Joint altitude and beamwidth optimization for LEO satellite-based IoT constellation

Low Earth Orbit (LEO) satellite-based Internet of Things (IoT) has become a hot topic in IoT networks due to the ability of global coverage, especially in remote areas. How to design a commercial LEO satellite-based constellation to meet the IoT traffic requirement remains an open problem. In this paper, we propose a throughput optimization algorithm for LEO satellite-based IoT networks meanwhile reducing the number of LEO satellite. Based on stochastic geometry theory, a closed-form expression is derived for the throughput of a dynamic LEO satellite-based IoT networks when LEO satellite equips with capture effect (CE) receiver and successive interference cancelation (SIC) receiver, respectively.
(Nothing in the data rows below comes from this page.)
-- ==== Sys2Proof/Safety.lean ====
section
/-! DEFINITION. The words in which claims are made: the invariant of reachable states, the states a run ends or waits in,
several steps in a row, what the spec lets be seen of a state, and the memory's meaning as a total function. -/

namespace Sys2Proof.Machine

/-- What 10_state.md rules R21, R37 and R38 say of every reachable state, and the canonical form of memory. -/
structure State.Inv (s : State) : Prop where
  /-- Memory is in its canonical form (notes/assumptions/1.md). -/
  memCanonical : Memory.wf s.mem
  /-- 0 ≤ IP ≤ N (10_state.md rule R21). -/
  pointerInRange : s.ip ≤ s.programLength
  /-- `M_ONES & M_FLOAT` = 0 and `M_ZEROS` = `M_ONES | M_FLOAT` when `M_VALID` = 1 (10_state.md rule R37). -/
  maskConsistent : s.mValid = true → s.mOnes &&& s.mFloat = 0 ∧ s.mZeros = s.mOnes ||| s.mFloat
  /-- In `Ready` nothing has happened yet (10_state.md rule R38). -/
  readyIsFresh : s.es = .ready → s.ip = 0 ∧ s.mValid = false ∧ s.mem = []
  /-- With `ERR` ≠ 0 the engine never leaves `Ready` (10_state.md rule R38). -/
  errorIsReady : s.err ≠ none → s.es = .ready
  /-- A machine held in reset has not started (70_reset_and_hazards.md rules R220, R221). -/
  heldIsReady : s.rst = true → s.es = .ready
  /-- With `ERR` = 0 every word of the program store is legal (43_engine_write.md rule R162). -/
  programValidated : s.rst = false → s.err = none → validate s.prog = none
  /-- In `Halted` the program is done and `RESULT` is the exact sum of memory (10_state.md rule R38). -/
  haltedIsDone : s.es = .halted → s.ip = s.programLength ∧ s.result.toNat = Memory.total s.mem

/-- `k` steps from `s`, ending early where a step stops. -/
def after : Nat → State → Host.Outcome State Fault Refusal
  | 0, s => .next s
  | k + 1, s =>
    match step s with
    | .next t => after k t
    | .fault f => .fault f
    | .refused r => .refused r

/-- The instructions that a program store's words decode to, in program order, where they are all legal. -/
def instructionsOf : List Word → Option (List Instr)
  | [] => some []
  | w :: ws =>
    match decode w, instructionsOf ws with
    | .legal i, some is => some (i :: is)
    | _, _ => none

/-- The current descriptor as the source has it: absent before the first `SETMASK` (10_state.md rule R25). -/
def State.currentMask (s : State) : Option MaskDescriptor :=
  if s.mValid then some { ones := s.mOnes, zeros := s.mZeros, fmap := s.mFloat } else none

/-- Whether `WRITE` to `addr` writes the cell at `a`: the address set as a set (41_masking_strategy.md rules R124 and R127),
without the enumerator. -/
def addressed (mode : Mode) (mask : Option MaskDescriptor) (addr a : Addr) : Bool :=
  match mode, mask with
  | .valueMasking, _ => a == addr
  | .addressFloating, none => a == addr
  | .addressFloating, some d => a &&& ~~~d.fmap == (addr ||| d.ones) &&& ~~~d.fmap

/-- The value `WRITE` stores (41_masking_strategy.md rules R122, R123, R125). -/
def stored (mode : Mode) (mask : Option MaskDescriptor) (x : Value) : Value :=
  match mode, mask with
  | .valueMasking, some d => (x ||| zext64 d.ones) &&& zext64 d.zeros
  | .valueMasking, none => x
  | .addressFloating, _ => x

/-- The content of cell `a` after some instructions, from the current descriptor and its content `v` before: each `WRITE`
uses the descriptor of the last `SETMASK` before it, and the last `WRITE` that reaches the cell decides (20_memory.md rule
R59). -/
def cellAfter (mode : Mode) (a : Addr) : Option MaskDescriptor → List Instr → Value → Value
  | _, [], v => v
  | _, .setmask px p1 :: is, v => cellAfter mode a (some { ones := p1, zeros := p1 ||| px, fmap := px }) is v
  | mask, .write addr x :: is, v =>
    cellAfter mode a mask is (if addressed mode mask addr a then stored mode mask x else v)

/-- An integer text that denotes `n` (30_encoding.md rule R85): non-empty, decimal digits only. -/
def denotes (t : Line) (n : Nat) : Prop := t ≠ [] ∧ (∀ c ∈ t, c.isDigit = true) ∧ n = Nat.ofDigitChars 10 t 0

/-- An integer text without its leading zeros; a text of zeros keeps one (30_encoding.md rule R87). -/
def withoutLeadingZeros : Line → Line
  | [] => []
  | [c] => [c]
  | c :: d :: t => if c = '0' then withoutLeadingZeros (d :: t) else c :: d :: t

/-- Two states that differ at most in what no rule reads: the mask registers while `M_VALID` = 0, the one that the mode does
not read (10_state.md rule R29), and `RESULT` before the halt (10_state.md rule R31). -/
structure SameToARun (s t : State) : Prop where
  rst : s.rst = t.rst
  es : s.es = t.es
  ip : s.ip = t.ip
  mode : s.mode = t.mode
  mValid : s.mValid = t.mValid
  err : s.err = t.err
  mem : s.mem = t.mem
  prog : s.prog = t.prog
  ones : s.mValid = true → s.mOnes = t.mOnes
  zeros : s.mValid = true → s.mode = .valueMasking → s.mZeros = t.mZeros
  floating : s.mValid = true → s.mode = .addressFloating → s.mFloat = t.mFloat
  result : s.es = .halted → s.result = t.result

/-- Two outcomes of a step that a run cannot tell apart. -/
def SameOutcome : Host.Outcome State Fault Refusal → Host.Outcome State Fault Refusal → Prop
  | .next s, .next t => SameToARun s t
  | .fault f, .fault g => f = g
  | .refused q, .refused r => q = r
  | _, _ => False

end Sys2Proof.Machine
end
Furthermore, a joint altitude and beamwidth optimization problem is formulated under the constraint of Walker constellation to optimize the throughput and the number of LEO satellites. To solve this multi-objective optimization problem, we design an iterative non-dominated sorting genetic algorithm II (NSGA-II) for the rapid development of IoT traffic. Simulation results show that our proposed algorithm can effectively improve the throughput performance of random access (RA) protocol in LEO satellite-based IoT networks compared to benchmark problems.